Purpose: The Community Clinical Oncology Program (CCOP) and Minority-Based Community Clinical Oncology Program (MBCCOP) are provider-based research networks (PBRN) that improve minority enrollment in cancer-focused clinical trials. We hypothesized that affiliation with a PBRN may also mitigate racial differences in hospice enrollment for patients with lung cancer.
Methods: We used the SEER-Medicare data, linked to the National Cancer Institute's CCOP program data, to identify all patients (≥ age 65 years) with lung cancer, diagnosed from 2001 to 2007. We defined clinical treatment settings as CCOP, MBCCOP, academic, or community-affiliated and used multivariable logistic regression analysis to determine factors associated with hospice enrollment.
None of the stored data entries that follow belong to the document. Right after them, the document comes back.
theorem interp_keeps {s t : State} (h : interp s = .next t) : Keeps s t := by
  refine (Keeps.fetch s).trans ?_
  cases hd : decode s.cfg (fetch s).1 with
  | ok i => exact exec_keeps (interp_of_ok hd ▸ h)
  | error e =>
    cases (interp_of_error hd).symm.trans h
    exact { Keeps.refl _ with }

theorem runLoopIteration_keeps {s t : State} (h : runLoopIteration s = .next t) : Keeps s t := by
  unfold runLoopIteration at h
  split at h
  · cases h
    exact .endRun s
  · obtain ⟨u, -, hu, -⟩ := interp_answers s
    rw [hu] at h
    cases h
    exact (interp_keeps hu).trans (.afterStep u)

theorem advance_keeps {s t : State} (h : advance s = .next t) : Keeps s t := by
  unfold advance at h
  split at h
  · exact runLoopIteration_keeps h
  · exact runLoopIteration_keeps h
  · rename_i e rest _ _
    have hr : Keeps s { s with wire := rest } := { Keeps.refl s with }
    exact hr.trans (receive_engineOnly h).keeps
  · cases h
    exact .refl s

/-- A call of the host goes through its slot where that is present, and else leaves a log line
(47_debug_bridge.md R260). -/
theorem throughSlot_cases {slot : Slot} {call : State → Result} {s t : State} (h : throughSlot slot call s = .next t) :
    (hasSlot s.cfg.slots slot = true ∧ call s = .next t) ∨ t = emit (.unsupported slot) s := by
  unfold throughSlot at h
  cases hs : hasSlot s.cfg.slots slot
  · rw [withSlot_of_absent _ _ hs] at h
    cases h
    exact .inr rfl
  · rw [withSlot_of_present _ _ hs] at h
    exact .inl ⟨rfl, h⟩

/-- A call that must not overlap a run loop is answered only where none is in progress (47_debug_bridge.md R268). -/
theorem exclusive_next {call : State → Result} {s t : State} (h : exclusive call s = .next t) :
    s.run = .idle ∧ call s = .next t := by
  unfold exclusive at h
  split at h
  · exact ⟨‹_›, h⟩
  all_goals cases h

/-- A call keeps what every step keeps if it does so where its slot is present. -/
theorem throughSlot_keeps {slot : Slot} {call : State → Result} {s t : State}
    (hc : ∀ t, call s = .next t → Keeps s t) (h : throughSlot slot call s = .next t) : Keeps s t := by
  obtain ⟨-, h⟩ | rfl := throughSlot_cases h
  · exact hc t h
  · exact .emit _ s

/-- What a host call can do: set the sticky flag it is named after, or keep what every step keeps. -/
theorem hostCall_cases {c : HostCall} {s t : State} (h : hostCall c s = .next t) :
    Keeps s t ∨ (c = .kill ∧ s.cfg.slots.kill = true ∧ t = { s with kill := true }) ∨
      (c = .intr ∧ s.cfg.slots.intr = true ∧ t = { s with intr := true }) := by
  cases c with
  | quiet => exact .inl (advance_keeps h)
  | kill =>
    obtain ⟨hs, h⟩ | rfl := throughSlot_cases h
    · cases h
      exact .inr (.inl ⟨rfl, hs, rfl⟩)
    · exact .inl (.emit _ s)
  | intr =>
    obtain ⟨hs, h⟩ | rfl := throughSlot_cases h
    · cases h
      exact .inr (.inr ⟨rfl, hs, rfl⟩)
    · exact .inl (.emit _ s)
  | stepi | cont =>
    refine .inl (throughSlot_keeps (fun t h => ?_) h)
    cases (exclusive_next h).2
    exact { Keeps.refl s with }
  | question =>
    refine .inl (throughSlot_keeps (fun t h => ?_) h)
    cases h
    exact .emit _ s
  | getRegs =>
    refine .inl (throughSlot_keeps (fun t h => ?_) h)
    have hg := (exclusive_next h).2
    cases hp : getRegs s <;> simp only [hp] at hg <;> cases hg
    exact .emit _ s
  | readMem addr len =>
    refine .inl (throughSlot_keeps (fun t h => ?_) h)
    cases (exclusive_next h).2
    exact (Keeps.readMemory addr len s).trans (.emit _ _)

/-- What a step can do, whoever moves: set a sticky flag by the host call of that name, or keep what every step
keeps. -/
theorem step_cases {s t : State} (h : step s = .next t) :
    Keeps s t ∨
      (∃ rest, s.calls = .kill :: rest ∧ s.cfg.slots.kill = true ∧ t = { s with calls := rest, kill := true }) ∨
      (∃ rest, s.calls = .intr :: rest ∧ s.cfg.slots.intr = true ∧ t = { s with calls := rest, intr := true }) := by
  unfold step blockStep at h
  split at h
  · rename_i c rest hc
    have hrest : Keeps s { s with calls := rest } := { Keeps.refl s with }
    obtain hk | ⟨rfl, hs, rfl⟩ | ⟨rfl, hs, rfl⟩ := hostCall_cases h
    · exact .inl (hrest.trans hk)
    · exact .inr (.inl ⟨rest, hc, hs, rfl⟩)
    · exact .inr (.inr ⟨rest, hc, hs, rfl⟩)
  · exact .inl (advance_keeps h)

/-- A step along `Keeps` leads from a legal state to a legal state. -/
theorem Keeps.inv {s t : State} (h : Keeps s t) (hs : s.Inv) : t.Inv := by
  obtain ⟨hcfg, hbus, hprefix, hsession⟩ := hs
  exact ⟨h.cfg ▸ hcfg, h.legal hbus, h.prefixOk hprefix, h.session hsession⟩

/-- Settles O60: `kill` and `intr` are no part of the invariant, and every other step keeps each part of it. -/
theorem everyStepKeepsLegality : Obligations.EveryStepKeepsLegality := by
  unfold Obligations.EveryStepKeepsLegality
  intro s t hs h
  obtain hk | ⟨rest, -, -, rfl⟩ | ⟨rest, -, -, rfl⟩ := step_cases h
  · exact hk.inv hs
  · exact hs
  · exact hs

/-- Settles O56: the two calls that set a flag set one and change nothing else that is named here. -/
theorem stickyFlagsParametersAndOutputs : Obligations.StickyFlagsParametersAndOutputs := by
  unfold Obligations.StickyFlagsParametersAndOutputs
  intro s t h
  obtain hk | ⟨rest, hc, hs, rfl⟩ | ⟨rest, hc, hs, rfl⟩ := step_cases h
  · have hkill : s.kill = false → t.kill ≠ true := fun h => by rw [hk.kill, h]; decide
    have hintr : s.intr = false → t.intr ≠ true := fun h => by rw [hk.intr, h]; decide
    exact ⟨hk.kill.trans, hk.intr.trans, fun h h' => absurd h' (hkill h), fun h h' => absurd h' (hintr h),
      hk.cfg, hk.grows, hk.out⟩
  · exact ⟨fun _ => rfl, id, fun _ _ => ⟨hs, rest, hc⟩, fun h h' => absurd (h.symm.trans h') (by decide), rfl,
      Nat.le_refl _, List.prefix_rfl⟩
  · exact ⟨id, fun _ => rfl, fun h h' => absurd (h.symm.trans h') (by decide), fun _ _ => ⟨hs, rest, hc⟩, rfl,
      Nat.le_refl _, List.prefix_rfl⟩

end Sys2Proof.Machine

/-! ### Rules about every instruction -/

namespace Sys2Proof.Machine

/-- The five flags that have a writer (10_state.md R34). -/
theorem flagTargets_subset (i : Instr) :
    flagTargets i ⊆ [.zero, .parity, .auxCarry, .interrupt, .direction] := by
  cases i <;> simp [flagTargets]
Results: Forty-one thousand eight hundred eighty-five (55.1%) patients with lung cancer enrolled in hospice before death. Approximately 55% of CCOP, 57% of MBCCOP, 57% of academic, and 52% of community patients enrolled. Patients who were more likely to enroll were female (odds ratio [OR], 1.36; 95% CI, 1.31 to 1.40); ≥ age 79 years (OR, 1.11; 95%CI, 1.06 to 1.16); white; lived in more educated areas; had minimal comorbidities; and had distant disease. Asian and black patients in academic (41.1% and 50.4%, respectively) and community practices (35.2% and 43.4%, respectively) were less likely to enroll in hospice compared with white patients (academic, 58.8%; community, 53.1%). However, hospice enrollment was equivalent for black and white patients in MBCCOP (59.5% v 57.2%) and CCOP (52.2% v 56.3%) practices.
Conclusion: Minority patients with lung cancer receiving treatment in cancer-focused PBRN- affiliated practices have greater hospice enrollment than those treated in academic and community practices.